Check each line of the listing for the word "unlistPoison" and report the ones that have it.

━━━━

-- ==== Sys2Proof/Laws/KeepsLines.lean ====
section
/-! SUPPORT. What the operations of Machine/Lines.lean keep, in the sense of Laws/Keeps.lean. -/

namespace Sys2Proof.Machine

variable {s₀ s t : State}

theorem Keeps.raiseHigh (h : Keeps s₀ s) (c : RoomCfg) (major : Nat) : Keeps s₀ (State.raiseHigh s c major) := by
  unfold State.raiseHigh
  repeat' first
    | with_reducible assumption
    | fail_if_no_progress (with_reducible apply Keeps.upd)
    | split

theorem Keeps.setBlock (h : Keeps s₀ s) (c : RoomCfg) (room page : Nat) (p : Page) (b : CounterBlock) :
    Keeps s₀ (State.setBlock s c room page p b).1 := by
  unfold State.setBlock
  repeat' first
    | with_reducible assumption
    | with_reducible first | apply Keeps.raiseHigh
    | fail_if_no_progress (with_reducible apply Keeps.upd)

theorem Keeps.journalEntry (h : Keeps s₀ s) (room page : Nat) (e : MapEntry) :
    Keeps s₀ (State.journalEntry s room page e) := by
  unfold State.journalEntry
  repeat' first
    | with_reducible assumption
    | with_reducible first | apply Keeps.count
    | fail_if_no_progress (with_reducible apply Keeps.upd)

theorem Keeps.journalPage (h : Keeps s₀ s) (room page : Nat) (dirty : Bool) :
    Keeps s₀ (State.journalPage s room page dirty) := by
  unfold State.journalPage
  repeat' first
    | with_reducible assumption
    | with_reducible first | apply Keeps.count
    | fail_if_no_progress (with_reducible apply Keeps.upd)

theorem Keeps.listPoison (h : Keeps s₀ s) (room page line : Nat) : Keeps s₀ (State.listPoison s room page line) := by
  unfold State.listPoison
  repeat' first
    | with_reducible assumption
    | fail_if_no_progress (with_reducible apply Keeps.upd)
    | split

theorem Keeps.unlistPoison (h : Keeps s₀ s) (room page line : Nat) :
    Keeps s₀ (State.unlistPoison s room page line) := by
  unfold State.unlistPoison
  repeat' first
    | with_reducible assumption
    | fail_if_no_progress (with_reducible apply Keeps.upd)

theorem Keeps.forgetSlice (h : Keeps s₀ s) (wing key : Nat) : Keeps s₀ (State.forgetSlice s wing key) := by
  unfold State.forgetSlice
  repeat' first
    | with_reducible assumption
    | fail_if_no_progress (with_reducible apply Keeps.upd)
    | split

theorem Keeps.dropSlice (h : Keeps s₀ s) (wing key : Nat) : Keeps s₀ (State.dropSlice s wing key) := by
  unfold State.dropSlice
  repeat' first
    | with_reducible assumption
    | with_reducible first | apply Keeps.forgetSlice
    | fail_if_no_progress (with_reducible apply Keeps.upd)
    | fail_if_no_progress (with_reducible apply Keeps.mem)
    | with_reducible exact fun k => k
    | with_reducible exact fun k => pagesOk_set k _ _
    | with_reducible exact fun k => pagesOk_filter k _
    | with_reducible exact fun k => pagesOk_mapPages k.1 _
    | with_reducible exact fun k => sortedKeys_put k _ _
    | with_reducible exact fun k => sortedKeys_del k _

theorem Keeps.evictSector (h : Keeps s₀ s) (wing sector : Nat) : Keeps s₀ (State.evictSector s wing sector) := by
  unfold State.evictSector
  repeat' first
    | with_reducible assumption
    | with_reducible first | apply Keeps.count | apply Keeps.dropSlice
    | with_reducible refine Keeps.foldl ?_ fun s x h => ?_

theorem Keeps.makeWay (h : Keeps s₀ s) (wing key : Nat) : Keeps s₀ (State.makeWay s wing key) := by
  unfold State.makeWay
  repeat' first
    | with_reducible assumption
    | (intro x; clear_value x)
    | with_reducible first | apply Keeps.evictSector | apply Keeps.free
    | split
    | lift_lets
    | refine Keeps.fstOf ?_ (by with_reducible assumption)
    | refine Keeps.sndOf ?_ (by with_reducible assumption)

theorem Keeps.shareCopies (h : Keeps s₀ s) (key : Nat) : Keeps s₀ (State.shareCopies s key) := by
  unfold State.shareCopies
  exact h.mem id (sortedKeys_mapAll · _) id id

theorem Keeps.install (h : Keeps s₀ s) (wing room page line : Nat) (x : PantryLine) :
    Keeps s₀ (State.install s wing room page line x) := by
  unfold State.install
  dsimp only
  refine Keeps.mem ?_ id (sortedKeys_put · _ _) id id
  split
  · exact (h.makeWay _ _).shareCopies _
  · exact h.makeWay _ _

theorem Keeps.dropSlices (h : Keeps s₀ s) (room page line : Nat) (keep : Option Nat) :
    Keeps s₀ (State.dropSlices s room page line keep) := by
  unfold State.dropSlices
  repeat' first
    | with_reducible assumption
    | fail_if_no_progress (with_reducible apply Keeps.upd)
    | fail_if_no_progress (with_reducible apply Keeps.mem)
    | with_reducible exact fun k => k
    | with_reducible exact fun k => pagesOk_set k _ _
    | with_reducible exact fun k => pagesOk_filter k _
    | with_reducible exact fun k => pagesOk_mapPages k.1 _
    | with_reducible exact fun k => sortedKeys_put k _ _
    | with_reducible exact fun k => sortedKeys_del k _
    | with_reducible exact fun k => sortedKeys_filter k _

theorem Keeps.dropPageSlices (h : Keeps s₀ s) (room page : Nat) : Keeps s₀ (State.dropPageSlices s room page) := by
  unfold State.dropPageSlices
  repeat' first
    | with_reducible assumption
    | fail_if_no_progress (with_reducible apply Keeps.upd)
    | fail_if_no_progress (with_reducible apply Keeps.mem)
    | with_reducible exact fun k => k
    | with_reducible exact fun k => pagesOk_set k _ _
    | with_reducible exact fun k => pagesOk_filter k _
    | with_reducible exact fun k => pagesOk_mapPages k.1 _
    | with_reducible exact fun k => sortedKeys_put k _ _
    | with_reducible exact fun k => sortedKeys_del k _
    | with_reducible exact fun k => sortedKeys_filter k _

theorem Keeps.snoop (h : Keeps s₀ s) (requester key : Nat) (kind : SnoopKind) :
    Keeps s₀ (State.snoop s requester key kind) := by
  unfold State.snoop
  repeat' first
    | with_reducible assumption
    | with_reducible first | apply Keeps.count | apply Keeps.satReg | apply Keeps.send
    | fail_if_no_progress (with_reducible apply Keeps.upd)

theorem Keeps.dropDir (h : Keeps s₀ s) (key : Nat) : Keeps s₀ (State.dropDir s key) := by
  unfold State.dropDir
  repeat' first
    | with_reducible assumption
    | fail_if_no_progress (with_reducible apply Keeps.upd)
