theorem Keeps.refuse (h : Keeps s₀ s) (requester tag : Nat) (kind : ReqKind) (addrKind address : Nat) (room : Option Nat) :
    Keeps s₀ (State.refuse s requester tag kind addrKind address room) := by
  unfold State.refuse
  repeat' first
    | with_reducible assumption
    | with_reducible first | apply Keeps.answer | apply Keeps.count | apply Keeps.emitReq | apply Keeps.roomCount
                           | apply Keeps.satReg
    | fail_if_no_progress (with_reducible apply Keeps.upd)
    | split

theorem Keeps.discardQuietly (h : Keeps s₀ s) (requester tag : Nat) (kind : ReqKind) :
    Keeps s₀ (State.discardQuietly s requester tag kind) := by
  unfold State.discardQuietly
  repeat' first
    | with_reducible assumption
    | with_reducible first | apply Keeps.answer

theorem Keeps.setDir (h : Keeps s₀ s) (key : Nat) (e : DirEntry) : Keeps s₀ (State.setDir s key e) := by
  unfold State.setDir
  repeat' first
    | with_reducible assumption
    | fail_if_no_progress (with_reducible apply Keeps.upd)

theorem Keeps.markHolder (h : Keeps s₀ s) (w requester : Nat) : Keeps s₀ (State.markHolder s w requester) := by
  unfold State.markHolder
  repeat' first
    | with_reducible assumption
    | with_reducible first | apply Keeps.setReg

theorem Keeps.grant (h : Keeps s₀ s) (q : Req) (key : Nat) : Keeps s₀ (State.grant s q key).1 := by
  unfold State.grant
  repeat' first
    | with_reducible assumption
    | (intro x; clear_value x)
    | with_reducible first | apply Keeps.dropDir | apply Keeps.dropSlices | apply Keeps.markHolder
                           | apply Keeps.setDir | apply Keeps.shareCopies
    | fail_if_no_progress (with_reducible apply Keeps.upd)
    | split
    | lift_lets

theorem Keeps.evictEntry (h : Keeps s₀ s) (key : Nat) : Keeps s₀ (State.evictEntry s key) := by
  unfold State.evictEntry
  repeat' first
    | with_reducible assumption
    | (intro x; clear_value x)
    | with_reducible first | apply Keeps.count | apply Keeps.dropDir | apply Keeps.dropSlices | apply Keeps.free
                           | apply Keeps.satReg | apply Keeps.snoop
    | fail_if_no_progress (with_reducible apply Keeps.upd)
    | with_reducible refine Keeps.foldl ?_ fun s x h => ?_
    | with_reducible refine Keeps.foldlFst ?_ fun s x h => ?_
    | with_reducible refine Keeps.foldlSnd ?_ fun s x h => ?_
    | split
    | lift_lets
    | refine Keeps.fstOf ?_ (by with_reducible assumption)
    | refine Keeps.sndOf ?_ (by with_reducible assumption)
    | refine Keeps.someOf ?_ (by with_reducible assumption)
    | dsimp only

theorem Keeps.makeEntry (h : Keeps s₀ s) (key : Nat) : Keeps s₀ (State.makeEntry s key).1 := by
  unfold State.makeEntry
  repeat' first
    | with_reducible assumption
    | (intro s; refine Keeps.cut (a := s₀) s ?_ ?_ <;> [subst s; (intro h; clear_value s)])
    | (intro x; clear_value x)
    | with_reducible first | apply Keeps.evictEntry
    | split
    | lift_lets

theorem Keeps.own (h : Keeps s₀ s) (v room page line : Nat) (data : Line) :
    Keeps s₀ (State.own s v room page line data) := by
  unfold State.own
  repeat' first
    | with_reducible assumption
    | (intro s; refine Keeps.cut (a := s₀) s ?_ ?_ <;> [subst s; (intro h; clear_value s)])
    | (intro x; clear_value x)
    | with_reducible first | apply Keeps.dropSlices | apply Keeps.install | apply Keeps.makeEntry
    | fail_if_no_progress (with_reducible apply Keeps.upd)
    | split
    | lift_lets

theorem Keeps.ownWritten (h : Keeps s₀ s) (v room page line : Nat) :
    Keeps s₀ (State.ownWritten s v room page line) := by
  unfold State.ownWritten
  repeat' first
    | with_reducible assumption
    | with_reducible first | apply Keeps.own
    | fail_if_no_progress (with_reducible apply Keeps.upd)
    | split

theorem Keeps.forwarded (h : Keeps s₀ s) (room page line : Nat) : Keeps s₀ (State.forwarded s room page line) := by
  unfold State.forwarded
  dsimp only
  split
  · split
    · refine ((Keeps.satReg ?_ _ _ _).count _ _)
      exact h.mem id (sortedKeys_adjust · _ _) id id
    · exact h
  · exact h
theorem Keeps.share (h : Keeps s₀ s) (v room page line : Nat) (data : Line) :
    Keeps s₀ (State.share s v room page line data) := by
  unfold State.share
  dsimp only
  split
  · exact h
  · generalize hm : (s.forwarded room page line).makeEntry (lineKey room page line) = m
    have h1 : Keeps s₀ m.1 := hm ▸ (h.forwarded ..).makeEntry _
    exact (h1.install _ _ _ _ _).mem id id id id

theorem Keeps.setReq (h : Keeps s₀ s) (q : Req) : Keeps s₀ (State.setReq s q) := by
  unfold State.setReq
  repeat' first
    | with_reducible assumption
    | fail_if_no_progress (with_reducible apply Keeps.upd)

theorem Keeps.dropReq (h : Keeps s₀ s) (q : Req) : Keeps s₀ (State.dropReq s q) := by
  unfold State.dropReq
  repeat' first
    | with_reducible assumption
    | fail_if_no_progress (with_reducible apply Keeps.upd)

━━━━

EXERCISE OUTPUT:
theorem Keeps.unlistPoison (h : Keeps s₀ s) (room page line : Nat) :
    Keeps s₀ (State.unlistPoison s room page line) := by
  unfold State.unlistPoison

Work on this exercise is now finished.